___ SUPPLIED RECORDS ___
/-- The three fields of the load-immediate form cover the word: it has no unused bits (R83). -/
theorem encLI_fields {w : Word} (hop : (fields w).op.toNat = 13) : encLI (fields w).la (fields w).imm = w := by
  have hmask : 0xF0000000#32 ||| 7#32 <<< 25 ||| 0x01FFFFFF#32 = BitVec.allOnes 32 := by decide
  calc encLI (fields w).la (fields w).imm
    _ = placeOp (fields w).op.toNat ||| placeReg (regField w 25) 25 ||| immField w := by rw [hop]; rfl
    _ = w &&& 0xF0000000#32 ||| w &&& (7#32 <<< 25) ||| w &&& 0x01FFFFFF#32 := by
      rw [placeOp_fields_op, placeReg_regField, immField_eq_and]
    _ = w &&& (0xF0000000#32 ||| 7#32 <<< 25 ||| 0x01FFFFFF#32) := by simp only [BitVec.and_or_distrib_left]
    _ = w := by rw [hmask, BitVec.and_allOnes]

/-- Settles O4: opcode 13 selects LOADIMM with the slices LA and imm, and its three fields give the word back
(`encLI_fields`). -/
theorem loadImmediateForm : Obligations.LoadImmediateForm := by
  intro w hw
  have hop : (fields w).op.toNat = 13 := (fields_op_toNat w).trans hw
  exact ⟨(fields w).la, (fields w).imm, decode_of_op hop, regField_val w 25, immField_toNat w, encLI_fields hop⟩

end Sys2Proof
end

section
/-! PROOFS. The ALU (41_alu.md): the laws of its functions (R124, R126, R130) and LOADIMM as a term and as a step (R131).
The rules that other instructions share are stated first: a register write changes one register, and a step runs what the
fetched word decodes to. -/

namespace Sys2Proof.Machine

/-! ### Shared rules -/

theorem State.writesOnly_writeReg (s : State) (r : Reg) (v : Word) : WritesOnly s (s.writeReg r v) r v :=
  ⟨s.readReg_writeReg_same r v, fun _ hq => s.readReg_writeReg_other v hq, s.writeReg_restore r v⟩

theorem step_of_decode {s : State} {w : Word} {i : Instr} (hrun : s.run = .running) (hfetch : s.mem.fetch s.pc = some w)
    (hdec : decode w = .ok i) : step s = exec i s.advance := by
  simp only [step, hrun, hfetch, hdec]

/-! ### The ALU functions (R124, R126, R130) -/

theorem aluNand_getLsbD (x y : Word) {n : Nat} (hn : n < 32) :
    (aluNand x y).getLsbD n = !(x.getLsbD n && y.getLsbD n) := by
  rw [aluNand, BitVec.getLsbD_not, BitVec.getLsbD_and, decide_eq_true hn, Bool.true_and]

/-- Settles O15: `aluAdd` and `aluMul` are the word operations, which agree with addition and multiplication modulo 2^32 in
both readings; the bits of `aluNand` are `aluNand_getLsbD`. -/
theorem aluLaws : Obligations.AluLaws := by
  intro x y
  refine ⟨BitVec.toNat_add x y, BitVec.toInt_add x y, BitVec.toNat_mul x y, BitVec.toInt_mul x y, rfl, fun n hn => ?_⟩
  rw [aluNand_getLsbD x y hn, Bool.not_eq_true', Bool.and_eq_false_iff]

/-! ### LOADIMM (R131) -/

theorem exec_loadimm (s : State) (la : Reg) {imm : Word} (h : immediateFits imm) :
    exec (.loadimm la imm) s = .next (s.writeReg la imm) := by
  rw [exec, execLoadimm, immediate, immField_of_fits h]

theorem immField_eq_ofNat (w : Word) : immField w = BitVec.ofNat 32 (w.toNat % 2 ^ 25) := by
  rw [← immField_toNat, BitVec.ofNat_toNat, BitVec.setWidth_eq]

/-- Settles O22: an immediate that fits its field is written as it stands (`exec_loadimm`), and the one a fetched word
holds always fits (`immediateFits_immField`). -/
theorem loadimmWritesImmediate : Obligations.LoadimmWritesImmediate := by
  refine ⟨fun s la imm hfits => ⟨_, exec_loadimm s la hfits, s.writesOnly_writeReg la imm⟩, ?_⟩
  intro s w la hrun hfetch hop hla
  have hreg : (fields w).la = la := Fin.ext ((regField_val w 25).trans hla.symm)
  have hdec : decode w = .ok (.loadimm la (immField w)) := by
    rw [decode_of_op ((fields_op_toNat w).trans hop), ← hreg]
    rfl
  have hstep : step s = .next (s.advance.writeReg la (immField w)) := by
    rw [step_of_decode hrun hfetch hdec, exec_loadimm s.advance la (immediateFits_immField w)]
  rw [← immField_eq_ofNat w]
  exact ⟨_, hstep, s.advance.writesOnly_writeReg la (immField w)⟩

end Sys2Proof.Machine
end

section
/-! PROOFS. The step inverted once (40_sequencing.md R101), and the invariant that every step keeps (R29, R30, R46, R47). -/

namespace Sys2Proof.Machine

/-! ### The outcomes of a step -/

theorem Completes.run_ne_faulted {i : Instr} {s t : State} (h : Completes s i t) (hrun : s.run = .running) :
    t.run ≠ .faulted := by
  rcases h.fault_eq.2 with ht | ht
  · rw [ht, hrun]; decide
  · rw [ht]; decide

/-- The outcomes of a step (R101), with the state each leaves: `step_cases` with the instruction's own outcome taken apart. -/
inductive StepOutcome (s : State) : State → Prop where
  | fetchFault : s.mem.fetch s.pc = none → StepOutcome s s.raiseFetchFault
  | decodeFault {w : Word} : s.mem.fetch s.pc = some w →
      decode w = .error (.illegalOpcode (fields w).op) → 13 < (fields w).op.toNat →
      StepOutcome s (s.advance.raise ⟨.illegalOpcode, .opcode (fields w).op⟩)
  | completes {w : Word} {i : Instr} {t : State} : s.mem.fetch s.pc = some w → decode w = .ok i →
      Completes s.advance i t → StepOutcome s t
  | faults {w : Word} {i : Instr} {e : FaultEvent} : s.mem.fetch s.pc = some w → decode w = .ok i →
      Faults s.advance i e → StepOutcome s (s.advance.raise e)

theorem run_of_step {s t : State} (h : step s = .next t) : s.run = .running := (step_cases h).1

theorem stepOutcome_of_step {s t : State} (h : step s = .next t) : StepOutcome s t := by
  rcases (step_cases h).2 with ⟨hw, rfl⟩ | ⟨w, _, hw, hd, rfl, hop, rfl⟩ | ⟨w, i, hw, hd, hx⟩
  · exact .fetchFault hw
  · exact .decodeFault hw hd hop
  · rcases exec_cases hx with hc | ⟨e, he, rfl⟩
    · exact .completes hw hd hc
    · exact .faults hw hd he

/-- A step that leaves the machine `FAULTED` is a fetch fault before the advance or a raise after it. -/
theorem raise_of_step_faulted {s t : State} (h : step s = .next t) (hf : t.run = .faulted) :
    (s.mem.fetch s.pc = none ∧ t = s.raiseFetchFault) ∨
    (∃ w e, s.mem.fetch s.pc = some w ∧ e.cause ≠ .fetchOutOfBounds ∧ t = s.advance.raise e) := by
  have hrun := run_of_step h
  cases stepOutcome_of_step h with
  | fetchFault hw => exact .inl ⟨hw, rfl⟩
  | decodeFault hw _ _ => exact .inr ⟨_, ⟨.illegalOpcode, _⟩, hw, nofun, rfl⟩
  | completes _ _ hc => exact absurd hf (hc.run_ne_faulted hrun)
  | faults hw _ he => exact .inr ⟨_, _, hw, he.event.2.1, rfl⟩

/-! ### The fault record agrees with the state (R29, R30, R171) -/

theorem FaultRecord.agrees_of_none {s : State} (hc : s.fault.cause = .none) (hrun : s.run ≠ .faulted) :
    FaultRecord.Agrees s where
  none_iff := iff_of_true hc hrun
  info := by rw [hc]; rfl
  pc_of_fetch h := by rw [hc] at h; cases h
  pc_of_other h := absurd h hrun
  word h := absurd h hrun
  word_none h := absurd h hrun

theorem FaultRecord.agrees_raiseFetchFault {s : State} (hw : s.mem.fetch s.pc = none) :
    FaultRecord.Agrees s.raiseFetchFault where
  none_iff := iff_of_false nofun (fun h => h rfl)
  info := rfl
  pc_of_fetch _ := rfl
  pc_of_other _ h := absurd rfl h
  word _ := hw.symm
  word_none _ := iff_of_true rfl rfl

/-- A raise after the advance is charged to the word that was fetched: it is read back where it was (log 8). -/
theorem FaultRecord.agrees_raise_advance {s : State} {w : Word} {e : FaultEvent} (hw : s.mem.fetch s.pc = some w)
    (hnone : e.cause ≠ .none) (hfetch : e.cause ≠ .fetchOutOfBounds) (hinfo : e.cause.infoMatches e.info = true) :
    FaultRecord.Agrees (s.advance.raise e) where
  none_iff := iff_of_false hnone (fun h => h rfl)
  info := hinfo
  pc_of_fetch h := absurd h hfetch
  pc_of_other _ _ := by simp
  word _ := rfl
  word_none _ := by simp [hw, hfetch]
___
DIRECTIONS FOR THIS TASK – Please write out, exactly as they appear above, only the lines in the stretch from the line with "Obligations.LoadimmWritesImmediate := by" through the line with "[ht, hrun]; decide".

ANSWER SECTION –
theorem loadimmWritesImmediate : Obligations.LoadimmWritesImmediate := by
  refine ⟨fun s la imm hfits => ⟨_, exec_loadimm s la hfits, s.writesOnly_writeReg la imm⟩, ?_⟩
  intro s w la hrun hfetch hop hla
  have hreg : (fields w).la = la := Fin.ext ((regField_val w 25).trans hla.symm)
  have hdec : decode w = .ok (.loadimm la (immField w)) := by
    rw [decode_of_op ((fields_op_toNat w).trans hop), ← hreg]
    rfl
  have hstep : step s = .next (s.advance.writeReg la (immField w)) := by
    rw [step_of_decode hrun hfetch hdec, exec_loadimm s.advance la (immediateFits_immField w)]
  rw [← immField_eq_ofNat w]
  exact ⟨_, hstep, s.advance.writesOnly_writeReg la (immField w)⟩

end Sys2Proof.Machine
end

section
/-! PROOFS. The step inverted once (40_sequencing.md R101), and the invariant that every step keeps (R29, R30, R46, R47). -/

namespace Sys2Proof.Machine

/-! ### The outcomes of a step -/

theorem Completes.run_ne_faulted {i : Instr} {s t : State} (h : Completes s i t) (hrun : s.run = .running) :
    t.run ≠ .faulted := by
  rcases h.fault_eq.2 with ht | ht
  · rw [ht, hrun]; decide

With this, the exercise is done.